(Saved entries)
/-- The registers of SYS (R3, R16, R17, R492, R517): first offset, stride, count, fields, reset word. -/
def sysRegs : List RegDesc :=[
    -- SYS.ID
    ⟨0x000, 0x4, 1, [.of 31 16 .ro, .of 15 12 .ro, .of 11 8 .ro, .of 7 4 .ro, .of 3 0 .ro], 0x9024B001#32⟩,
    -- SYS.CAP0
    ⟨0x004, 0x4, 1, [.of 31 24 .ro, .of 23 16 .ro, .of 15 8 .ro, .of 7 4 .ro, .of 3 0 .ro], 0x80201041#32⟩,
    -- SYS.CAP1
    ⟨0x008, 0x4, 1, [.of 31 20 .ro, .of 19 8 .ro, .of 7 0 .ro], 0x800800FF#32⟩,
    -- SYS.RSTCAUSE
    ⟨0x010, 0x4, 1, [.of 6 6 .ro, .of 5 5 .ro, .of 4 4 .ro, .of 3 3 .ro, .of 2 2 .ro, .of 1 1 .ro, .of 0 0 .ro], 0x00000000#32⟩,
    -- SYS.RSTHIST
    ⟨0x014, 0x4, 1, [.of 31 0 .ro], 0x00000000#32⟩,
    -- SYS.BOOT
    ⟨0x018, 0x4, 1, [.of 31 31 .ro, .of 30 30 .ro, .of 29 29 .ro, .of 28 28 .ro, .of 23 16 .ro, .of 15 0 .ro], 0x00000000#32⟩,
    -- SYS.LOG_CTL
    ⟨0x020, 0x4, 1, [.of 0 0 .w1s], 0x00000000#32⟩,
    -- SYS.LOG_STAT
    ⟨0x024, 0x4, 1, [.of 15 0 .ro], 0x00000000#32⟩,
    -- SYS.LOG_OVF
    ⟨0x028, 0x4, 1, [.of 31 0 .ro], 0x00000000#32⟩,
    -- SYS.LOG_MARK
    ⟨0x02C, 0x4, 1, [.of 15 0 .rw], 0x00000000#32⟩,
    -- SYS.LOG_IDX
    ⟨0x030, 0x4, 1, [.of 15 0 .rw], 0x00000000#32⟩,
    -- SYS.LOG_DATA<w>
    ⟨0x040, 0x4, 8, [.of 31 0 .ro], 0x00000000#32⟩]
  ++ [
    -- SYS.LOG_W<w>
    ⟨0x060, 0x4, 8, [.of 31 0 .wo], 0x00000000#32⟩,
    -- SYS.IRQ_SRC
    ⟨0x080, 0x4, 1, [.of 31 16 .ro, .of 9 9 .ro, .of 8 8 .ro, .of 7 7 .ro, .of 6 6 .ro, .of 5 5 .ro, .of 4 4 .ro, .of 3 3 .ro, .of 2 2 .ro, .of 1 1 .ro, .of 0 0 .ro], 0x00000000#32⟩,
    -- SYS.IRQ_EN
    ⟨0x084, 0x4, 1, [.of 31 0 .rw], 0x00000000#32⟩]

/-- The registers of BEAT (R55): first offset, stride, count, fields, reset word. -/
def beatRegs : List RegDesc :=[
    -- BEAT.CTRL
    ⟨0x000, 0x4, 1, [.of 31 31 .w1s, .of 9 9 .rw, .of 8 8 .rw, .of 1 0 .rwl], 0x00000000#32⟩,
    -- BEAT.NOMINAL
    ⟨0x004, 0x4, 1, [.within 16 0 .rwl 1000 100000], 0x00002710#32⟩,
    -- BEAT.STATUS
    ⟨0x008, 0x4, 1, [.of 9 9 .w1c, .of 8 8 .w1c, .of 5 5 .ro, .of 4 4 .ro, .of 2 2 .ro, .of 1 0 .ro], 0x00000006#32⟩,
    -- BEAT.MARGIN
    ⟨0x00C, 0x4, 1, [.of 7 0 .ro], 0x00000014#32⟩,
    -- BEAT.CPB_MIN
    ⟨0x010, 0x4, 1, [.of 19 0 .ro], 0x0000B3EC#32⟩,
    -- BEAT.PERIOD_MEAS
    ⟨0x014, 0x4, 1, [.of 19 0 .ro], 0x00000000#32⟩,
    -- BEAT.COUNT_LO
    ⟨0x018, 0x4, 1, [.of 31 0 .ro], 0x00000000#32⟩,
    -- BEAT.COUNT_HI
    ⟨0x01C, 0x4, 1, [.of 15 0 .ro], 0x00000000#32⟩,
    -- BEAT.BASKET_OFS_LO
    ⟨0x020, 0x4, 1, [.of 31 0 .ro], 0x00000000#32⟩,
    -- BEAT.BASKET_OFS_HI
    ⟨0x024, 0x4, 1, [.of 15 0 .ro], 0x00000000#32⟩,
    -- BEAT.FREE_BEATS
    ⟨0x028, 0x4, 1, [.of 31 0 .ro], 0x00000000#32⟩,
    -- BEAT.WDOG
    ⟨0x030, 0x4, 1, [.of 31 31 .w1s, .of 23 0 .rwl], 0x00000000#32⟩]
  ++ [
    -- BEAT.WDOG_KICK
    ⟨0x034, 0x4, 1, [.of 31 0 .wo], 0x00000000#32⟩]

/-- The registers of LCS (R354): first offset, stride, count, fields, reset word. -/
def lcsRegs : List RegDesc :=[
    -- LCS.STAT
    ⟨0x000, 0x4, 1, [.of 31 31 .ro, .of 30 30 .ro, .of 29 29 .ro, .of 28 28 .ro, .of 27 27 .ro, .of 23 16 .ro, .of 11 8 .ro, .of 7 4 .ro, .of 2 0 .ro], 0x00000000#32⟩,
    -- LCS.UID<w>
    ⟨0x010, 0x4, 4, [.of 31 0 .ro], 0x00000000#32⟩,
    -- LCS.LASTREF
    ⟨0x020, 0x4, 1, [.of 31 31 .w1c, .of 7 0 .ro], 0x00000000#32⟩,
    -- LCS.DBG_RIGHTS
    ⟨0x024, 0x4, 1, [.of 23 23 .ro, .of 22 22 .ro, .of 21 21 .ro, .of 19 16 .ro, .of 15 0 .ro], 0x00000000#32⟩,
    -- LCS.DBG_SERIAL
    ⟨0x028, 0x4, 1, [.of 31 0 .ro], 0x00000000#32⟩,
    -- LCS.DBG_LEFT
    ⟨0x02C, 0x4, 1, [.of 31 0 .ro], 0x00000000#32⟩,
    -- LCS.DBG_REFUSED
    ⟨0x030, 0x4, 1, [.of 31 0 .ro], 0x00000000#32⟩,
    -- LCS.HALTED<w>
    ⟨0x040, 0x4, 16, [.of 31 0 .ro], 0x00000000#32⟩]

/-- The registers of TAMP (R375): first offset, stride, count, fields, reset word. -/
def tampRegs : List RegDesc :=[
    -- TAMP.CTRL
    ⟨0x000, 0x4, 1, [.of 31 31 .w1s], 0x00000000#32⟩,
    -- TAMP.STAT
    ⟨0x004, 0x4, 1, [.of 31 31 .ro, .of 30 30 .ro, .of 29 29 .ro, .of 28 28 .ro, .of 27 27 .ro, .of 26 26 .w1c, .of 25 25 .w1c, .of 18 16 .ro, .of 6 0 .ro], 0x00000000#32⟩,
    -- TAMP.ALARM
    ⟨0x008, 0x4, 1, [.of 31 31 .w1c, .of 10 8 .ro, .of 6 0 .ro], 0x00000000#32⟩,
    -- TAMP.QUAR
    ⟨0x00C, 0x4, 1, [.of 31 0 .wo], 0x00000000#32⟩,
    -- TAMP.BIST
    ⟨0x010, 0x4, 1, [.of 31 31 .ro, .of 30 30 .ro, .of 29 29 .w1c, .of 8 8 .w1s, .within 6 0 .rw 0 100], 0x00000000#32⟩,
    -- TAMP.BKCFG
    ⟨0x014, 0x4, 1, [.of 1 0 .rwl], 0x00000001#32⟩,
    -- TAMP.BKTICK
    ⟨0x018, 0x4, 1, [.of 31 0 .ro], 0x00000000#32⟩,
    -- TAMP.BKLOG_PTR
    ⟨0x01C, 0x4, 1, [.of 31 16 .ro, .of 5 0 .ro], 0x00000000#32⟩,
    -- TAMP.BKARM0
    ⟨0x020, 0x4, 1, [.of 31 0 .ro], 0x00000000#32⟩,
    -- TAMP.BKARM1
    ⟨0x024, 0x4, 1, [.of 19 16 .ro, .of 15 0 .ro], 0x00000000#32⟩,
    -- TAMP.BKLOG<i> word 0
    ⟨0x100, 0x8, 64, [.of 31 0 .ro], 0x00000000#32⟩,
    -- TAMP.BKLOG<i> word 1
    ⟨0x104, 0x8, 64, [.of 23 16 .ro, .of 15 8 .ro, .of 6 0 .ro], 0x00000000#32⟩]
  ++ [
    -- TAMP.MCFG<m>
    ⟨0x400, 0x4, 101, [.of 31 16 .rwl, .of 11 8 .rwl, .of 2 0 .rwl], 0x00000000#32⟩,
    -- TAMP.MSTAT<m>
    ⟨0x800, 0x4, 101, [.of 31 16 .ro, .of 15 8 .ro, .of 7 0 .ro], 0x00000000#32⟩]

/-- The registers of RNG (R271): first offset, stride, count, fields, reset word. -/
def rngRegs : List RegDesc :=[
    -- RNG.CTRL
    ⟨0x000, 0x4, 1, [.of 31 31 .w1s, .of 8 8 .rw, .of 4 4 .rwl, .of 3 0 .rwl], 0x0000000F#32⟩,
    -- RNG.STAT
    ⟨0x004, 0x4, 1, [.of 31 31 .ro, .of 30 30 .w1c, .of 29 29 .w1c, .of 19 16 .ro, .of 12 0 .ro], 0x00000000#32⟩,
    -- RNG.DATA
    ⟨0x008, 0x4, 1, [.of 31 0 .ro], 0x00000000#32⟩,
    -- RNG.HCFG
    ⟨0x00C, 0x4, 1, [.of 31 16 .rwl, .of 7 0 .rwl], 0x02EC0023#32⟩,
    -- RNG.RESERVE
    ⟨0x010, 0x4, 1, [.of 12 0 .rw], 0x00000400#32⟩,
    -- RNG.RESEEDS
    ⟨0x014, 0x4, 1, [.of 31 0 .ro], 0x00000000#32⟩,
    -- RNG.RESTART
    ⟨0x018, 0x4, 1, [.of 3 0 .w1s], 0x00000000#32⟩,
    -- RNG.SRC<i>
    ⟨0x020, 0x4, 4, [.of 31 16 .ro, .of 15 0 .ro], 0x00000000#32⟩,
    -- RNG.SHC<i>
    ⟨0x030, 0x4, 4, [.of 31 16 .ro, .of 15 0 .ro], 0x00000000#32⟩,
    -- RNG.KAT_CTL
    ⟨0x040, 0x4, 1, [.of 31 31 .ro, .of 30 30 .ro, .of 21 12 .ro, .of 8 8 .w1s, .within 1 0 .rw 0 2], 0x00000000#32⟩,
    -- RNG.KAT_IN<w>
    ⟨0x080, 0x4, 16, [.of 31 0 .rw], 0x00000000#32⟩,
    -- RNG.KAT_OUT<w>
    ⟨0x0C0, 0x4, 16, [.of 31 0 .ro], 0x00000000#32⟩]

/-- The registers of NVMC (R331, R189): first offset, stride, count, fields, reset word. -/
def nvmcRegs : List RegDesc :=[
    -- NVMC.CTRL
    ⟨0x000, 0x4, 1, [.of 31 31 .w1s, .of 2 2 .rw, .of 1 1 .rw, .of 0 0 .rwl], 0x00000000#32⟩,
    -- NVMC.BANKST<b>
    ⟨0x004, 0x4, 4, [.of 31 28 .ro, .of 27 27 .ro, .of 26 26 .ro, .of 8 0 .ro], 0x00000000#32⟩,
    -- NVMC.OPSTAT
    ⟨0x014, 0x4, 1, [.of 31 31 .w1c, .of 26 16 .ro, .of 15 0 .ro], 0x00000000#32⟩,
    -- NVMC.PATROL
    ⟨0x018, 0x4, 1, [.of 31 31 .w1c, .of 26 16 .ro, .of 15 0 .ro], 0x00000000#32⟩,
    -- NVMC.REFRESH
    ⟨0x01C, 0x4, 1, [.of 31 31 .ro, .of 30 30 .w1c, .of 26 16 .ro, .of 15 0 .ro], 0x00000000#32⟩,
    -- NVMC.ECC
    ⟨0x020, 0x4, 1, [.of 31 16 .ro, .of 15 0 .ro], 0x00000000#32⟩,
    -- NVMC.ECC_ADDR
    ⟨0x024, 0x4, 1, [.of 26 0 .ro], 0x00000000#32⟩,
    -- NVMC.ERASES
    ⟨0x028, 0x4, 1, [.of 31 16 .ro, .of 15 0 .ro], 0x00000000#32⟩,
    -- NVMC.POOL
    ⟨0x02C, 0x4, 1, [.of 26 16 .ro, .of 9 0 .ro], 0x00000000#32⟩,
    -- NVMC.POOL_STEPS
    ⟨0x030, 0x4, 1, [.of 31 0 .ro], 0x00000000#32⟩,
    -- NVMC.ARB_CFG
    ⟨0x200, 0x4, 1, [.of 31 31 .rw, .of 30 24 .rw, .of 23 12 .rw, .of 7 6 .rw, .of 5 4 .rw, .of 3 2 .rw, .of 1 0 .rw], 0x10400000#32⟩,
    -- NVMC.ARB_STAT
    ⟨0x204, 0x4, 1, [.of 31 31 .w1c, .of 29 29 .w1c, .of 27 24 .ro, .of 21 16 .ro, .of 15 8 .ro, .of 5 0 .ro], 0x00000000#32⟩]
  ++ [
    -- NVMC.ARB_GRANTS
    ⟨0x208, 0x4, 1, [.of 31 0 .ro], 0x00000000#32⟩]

◆ **What this task involves**
Lines that contain "fields" are to be copied from the records above.

◆ **Your response**
/-- The registers of SYS (R3, R16, R17, R492, R517): first offset, stride, count, fields, reset word. -/
/-- The registers of BEAT (R55): first offset, stride, count, fields, reset word. -/
/-- The registers of LCS (R354): first offset, stride, count, fields, reset word. -/
/-- The registers of TAMP (R375): first offset, stride, count, fields, reset word. -/
/-- The registers of RNG (R271): first offset, stride, count, fields, reset word. -/
/-- The registers of NVMC (R331, R189): first offset, stride, count, fields, reset word. -/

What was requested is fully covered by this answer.